The tabloid press is proliferating at a surprising speed in Serbia, to the extent that the country can claim to be the state possessing the greatest number of titles per habitant. This development is having interesting repercussions on mainstream reporting style.
The already impressive list of 200 dailies is increasing with the frequent arrival of new tabloid titles, such as Kurir, Press, Pravda, Alo and Grom. The wave of new newspapers is somewhat surprising as according to surveys only 9% of the population actually use the press as a information tool. According to the Belgrade based Vreme publication, the privileged position of the tabloid press lies very much in the nature of its contents and its involvement in the forming of public opinion.
In contrast with the majority of their counterparts in other countries which are primarily obsessed with scandal, the Serbian tabloids concentrate on politics, with populist vigour. The predominant line is quite clear: all politicians are corrupt and immoral. Yet the papers are reportedly far from independent watchdogs, they are heavily embroiled in the centres of power. Political sympathies change with the feeling of the moment, often reflecting the views of their information sources.
Despite the dubious agendas of the tabloids, they have succeeded where the quality press has failed. The newer papers are the first off the block to publish and critique the 'business' of those in power. The opinion of Vreme on this development is realistic, maintaining that despite the scandalising and insulting language and the frequent violations of journalistic ethics, their value is undeniable.

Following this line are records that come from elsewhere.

-- ==== Sys2Proof/Laws/OnlyRegion.lean ====
section
/-! SUPPORT. What each operation of Machine/Region.lean can do: the parts of the state it may change, and that it keeps
canonical form. -/
namespace Sys2Proof.Machine

theorem moduleFault_does {A : List Part} {b₀ : State} (st : Status) (s : State) 
    (hD : Does A b₀ s) (hA : partsIn [.block 0x01, .block 0x08, .block 0x09, .block 0x0C, .free, .strand, .saf, .pair, .can, .sup, .out] A = true) : Does A b₀ (moduleFault st s) := by
  unfold moduleFault
  repeat' first
    | with_reducible assumption
    | with_reducible apply moduleEbb_does
    | with_reducible apply safEbb_does
    | ((with_reducible refine partsIn_trans ?_ hA); exact rfl)
    | ((with_reducible refine listed_code ?_ hA); exact rfl)
    | exact fun (h : Sparse.wf _ _ = true) => h
    | with_reducible apply next_does
    | with_reducible apply id_does
    | with_reducible apply ite_does
    | with_reducible apply iteO_does
    | (apply Sparse.wf_set; assumption)
    | exact rfl
    | intro _
    | dsimp only
    | split

theorem seqsFault_does {A : List Part} {b₀ : State}  (s : State) 
    (hD : Does A b₀ s) (hA : partsIn [.block 0x02, .free, .strand, .seqs, .out] A = true) : Does A b₀ (seqsFault s) := by
  unfold seqsFault
  repeat' first
    | with_reducible assumption
    | with_reducible apply forAll_does
    | with_reducible apply raiseBit_does
    | with_reducible apply say_does
    | ((with_reducible refine partsIn_trans ?_ hA); exact rfl)
    | ((with_reducible refine listed_code ?_ hA); exact rfl)
    | exact fun (h : Sparse.wf _ _ = true) => h
    | with_reducible apply next_does
    | with_reducible apply id_does
    | with_reducible apply ite_does
    | with_reducible apply iteO_does
    | (apply Sparse.wf_set; assumption)
    | exact rfl
    | intro _
    | dsimp only
    | split
    | with_reducible apply upd_seqs

theorem triadMode_does {A : List Part} {b₀ : State} (m : Nat) (s : State) 
    (hD : Does A b₀ s) (hA : partsIn [.block 0x0A] A = true) : Does A b₀ (triadMode m s) := by
  unfold triadMode
  repeat' first
    | with_reducible assumption
    | with_reducible apply setFld_does
    | ((with_reducible refine partsIn_trans ?_ hA); exact rfl)
    | ((with_reducible refine listed_code ?_ hA); exact rfl)
    | exact fun (h : Sparse.wf _ _ = true) => h
    | with_reducible apply next_does
    | with_reducible apply id_does
    | with_reducible apply ite_does
    | with_reducible apply iteO_does
    | (apply Sparse.wf_set; assumption)
    | exact rfl
    | intro _
    | dsimp only
    | split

Indeed, the commercial success of the tabloids has had a significant impact on the direction of the general press. Media analysts warn that 'serious' papers are increasingly treating important issues in a tabloid style, to the point where the two are becoming difficult to distinguish between. The result is bizarre: tabloids have become a genuine force in the political scene, whereas the 'quality' papers resemble more and more the tabloids.